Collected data

↓

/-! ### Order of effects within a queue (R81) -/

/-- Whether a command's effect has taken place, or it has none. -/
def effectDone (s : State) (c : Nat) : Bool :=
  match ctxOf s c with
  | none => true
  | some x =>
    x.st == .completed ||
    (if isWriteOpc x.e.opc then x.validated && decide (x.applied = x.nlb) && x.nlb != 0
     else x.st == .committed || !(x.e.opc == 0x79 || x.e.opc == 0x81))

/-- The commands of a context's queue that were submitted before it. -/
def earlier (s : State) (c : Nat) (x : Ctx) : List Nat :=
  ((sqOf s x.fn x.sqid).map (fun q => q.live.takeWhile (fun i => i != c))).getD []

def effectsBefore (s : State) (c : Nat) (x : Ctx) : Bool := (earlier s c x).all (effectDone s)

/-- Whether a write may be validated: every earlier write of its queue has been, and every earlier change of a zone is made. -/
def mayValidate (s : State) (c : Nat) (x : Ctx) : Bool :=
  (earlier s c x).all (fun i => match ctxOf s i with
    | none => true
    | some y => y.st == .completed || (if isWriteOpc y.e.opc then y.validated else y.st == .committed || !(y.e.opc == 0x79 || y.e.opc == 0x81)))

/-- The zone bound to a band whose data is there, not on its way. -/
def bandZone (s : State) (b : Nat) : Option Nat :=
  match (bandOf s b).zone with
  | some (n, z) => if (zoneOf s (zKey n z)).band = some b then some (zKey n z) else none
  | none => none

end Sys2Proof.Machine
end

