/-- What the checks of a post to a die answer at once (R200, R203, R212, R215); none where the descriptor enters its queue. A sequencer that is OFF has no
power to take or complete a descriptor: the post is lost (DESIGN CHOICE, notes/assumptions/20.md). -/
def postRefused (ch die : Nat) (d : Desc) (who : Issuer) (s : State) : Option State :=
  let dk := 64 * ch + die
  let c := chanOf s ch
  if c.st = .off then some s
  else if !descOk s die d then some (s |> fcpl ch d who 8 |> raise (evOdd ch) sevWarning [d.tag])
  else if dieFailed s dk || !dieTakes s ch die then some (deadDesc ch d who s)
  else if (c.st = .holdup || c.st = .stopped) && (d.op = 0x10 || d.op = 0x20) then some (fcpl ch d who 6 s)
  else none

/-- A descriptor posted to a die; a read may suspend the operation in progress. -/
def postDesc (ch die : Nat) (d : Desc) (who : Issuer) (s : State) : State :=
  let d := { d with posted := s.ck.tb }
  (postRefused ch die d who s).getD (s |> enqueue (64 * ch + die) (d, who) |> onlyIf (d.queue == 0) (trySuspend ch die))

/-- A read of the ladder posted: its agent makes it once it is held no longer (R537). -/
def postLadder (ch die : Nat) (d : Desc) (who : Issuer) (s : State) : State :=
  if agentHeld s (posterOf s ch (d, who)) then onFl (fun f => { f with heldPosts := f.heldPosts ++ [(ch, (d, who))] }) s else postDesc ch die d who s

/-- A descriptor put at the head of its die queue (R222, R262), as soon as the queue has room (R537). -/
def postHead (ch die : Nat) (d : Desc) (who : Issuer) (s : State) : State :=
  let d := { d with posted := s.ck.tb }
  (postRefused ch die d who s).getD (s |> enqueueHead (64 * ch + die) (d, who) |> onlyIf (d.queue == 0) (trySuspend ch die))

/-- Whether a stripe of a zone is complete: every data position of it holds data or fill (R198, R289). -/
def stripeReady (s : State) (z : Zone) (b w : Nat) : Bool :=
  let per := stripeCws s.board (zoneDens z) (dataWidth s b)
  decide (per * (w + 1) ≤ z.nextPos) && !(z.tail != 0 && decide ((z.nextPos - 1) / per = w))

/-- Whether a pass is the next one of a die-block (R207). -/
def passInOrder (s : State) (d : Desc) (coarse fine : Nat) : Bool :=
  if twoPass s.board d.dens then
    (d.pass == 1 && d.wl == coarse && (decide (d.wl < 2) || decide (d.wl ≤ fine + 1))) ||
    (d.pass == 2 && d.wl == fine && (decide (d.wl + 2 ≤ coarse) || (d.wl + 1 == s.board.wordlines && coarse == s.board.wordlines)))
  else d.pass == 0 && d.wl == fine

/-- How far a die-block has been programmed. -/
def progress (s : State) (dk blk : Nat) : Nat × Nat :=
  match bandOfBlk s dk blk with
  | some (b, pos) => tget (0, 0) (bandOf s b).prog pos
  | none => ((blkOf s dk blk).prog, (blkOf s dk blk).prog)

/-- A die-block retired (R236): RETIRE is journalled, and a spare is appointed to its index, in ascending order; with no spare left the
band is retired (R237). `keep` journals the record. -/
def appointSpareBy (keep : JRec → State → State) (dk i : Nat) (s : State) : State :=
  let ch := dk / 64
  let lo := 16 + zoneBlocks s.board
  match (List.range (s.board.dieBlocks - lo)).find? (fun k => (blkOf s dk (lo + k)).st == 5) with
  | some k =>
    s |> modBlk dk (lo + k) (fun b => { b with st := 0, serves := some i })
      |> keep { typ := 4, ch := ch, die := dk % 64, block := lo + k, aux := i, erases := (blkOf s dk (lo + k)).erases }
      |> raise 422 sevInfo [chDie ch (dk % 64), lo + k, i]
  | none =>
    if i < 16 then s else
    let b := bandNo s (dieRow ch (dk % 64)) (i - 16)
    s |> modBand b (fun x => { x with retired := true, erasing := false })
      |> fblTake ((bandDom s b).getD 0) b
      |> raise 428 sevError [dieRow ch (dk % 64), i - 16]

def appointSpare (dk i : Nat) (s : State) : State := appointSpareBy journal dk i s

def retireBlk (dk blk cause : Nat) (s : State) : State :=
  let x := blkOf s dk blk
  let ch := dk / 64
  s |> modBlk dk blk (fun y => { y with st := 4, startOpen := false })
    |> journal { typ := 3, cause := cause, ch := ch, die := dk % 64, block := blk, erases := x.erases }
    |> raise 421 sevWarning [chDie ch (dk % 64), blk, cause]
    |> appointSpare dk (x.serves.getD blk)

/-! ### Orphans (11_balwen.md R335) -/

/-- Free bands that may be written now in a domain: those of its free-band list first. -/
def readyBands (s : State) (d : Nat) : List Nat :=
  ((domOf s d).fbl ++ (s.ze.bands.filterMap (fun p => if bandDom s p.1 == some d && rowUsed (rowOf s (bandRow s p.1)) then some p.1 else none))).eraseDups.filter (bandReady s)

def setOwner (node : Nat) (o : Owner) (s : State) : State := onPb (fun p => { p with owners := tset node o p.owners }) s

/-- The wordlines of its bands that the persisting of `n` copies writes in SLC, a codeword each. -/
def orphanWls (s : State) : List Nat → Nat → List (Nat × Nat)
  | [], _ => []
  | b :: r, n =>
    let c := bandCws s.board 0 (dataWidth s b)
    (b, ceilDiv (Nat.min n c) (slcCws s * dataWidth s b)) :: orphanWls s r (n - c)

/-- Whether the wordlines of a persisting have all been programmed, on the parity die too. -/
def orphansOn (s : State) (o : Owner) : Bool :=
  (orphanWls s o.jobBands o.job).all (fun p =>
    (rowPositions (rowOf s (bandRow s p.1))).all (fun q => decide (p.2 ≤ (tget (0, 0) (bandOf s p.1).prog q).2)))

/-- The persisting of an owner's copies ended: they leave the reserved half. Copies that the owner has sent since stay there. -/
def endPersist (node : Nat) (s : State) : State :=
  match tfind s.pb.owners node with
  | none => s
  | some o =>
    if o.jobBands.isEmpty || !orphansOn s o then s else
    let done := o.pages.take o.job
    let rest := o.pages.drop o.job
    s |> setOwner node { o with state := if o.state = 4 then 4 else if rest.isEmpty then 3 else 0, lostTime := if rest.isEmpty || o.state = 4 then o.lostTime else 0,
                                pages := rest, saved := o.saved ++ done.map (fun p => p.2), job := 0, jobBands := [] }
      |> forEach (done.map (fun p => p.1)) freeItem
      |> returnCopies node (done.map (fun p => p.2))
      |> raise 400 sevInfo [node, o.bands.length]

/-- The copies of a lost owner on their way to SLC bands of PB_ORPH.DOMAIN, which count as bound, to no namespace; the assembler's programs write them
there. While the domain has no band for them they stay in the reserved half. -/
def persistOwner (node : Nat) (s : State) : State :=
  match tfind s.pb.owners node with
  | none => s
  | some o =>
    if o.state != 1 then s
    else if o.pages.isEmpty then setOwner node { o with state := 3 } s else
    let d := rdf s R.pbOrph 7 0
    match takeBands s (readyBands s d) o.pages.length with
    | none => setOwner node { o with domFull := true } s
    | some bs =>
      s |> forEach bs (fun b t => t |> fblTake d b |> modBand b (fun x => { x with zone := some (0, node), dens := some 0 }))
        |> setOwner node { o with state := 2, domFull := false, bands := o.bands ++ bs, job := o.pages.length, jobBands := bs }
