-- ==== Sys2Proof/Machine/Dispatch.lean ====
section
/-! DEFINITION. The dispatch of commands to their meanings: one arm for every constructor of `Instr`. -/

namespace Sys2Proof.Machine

↑

From the entries above, list each line with "reserved" in it.

▶ Solved problem:
/-- The persisting of an owner's copies ended: they leave the reserved half. Copies that the owner has sent since stay there. -/
there. While the domain has no band for them they stay in the reserved half. -/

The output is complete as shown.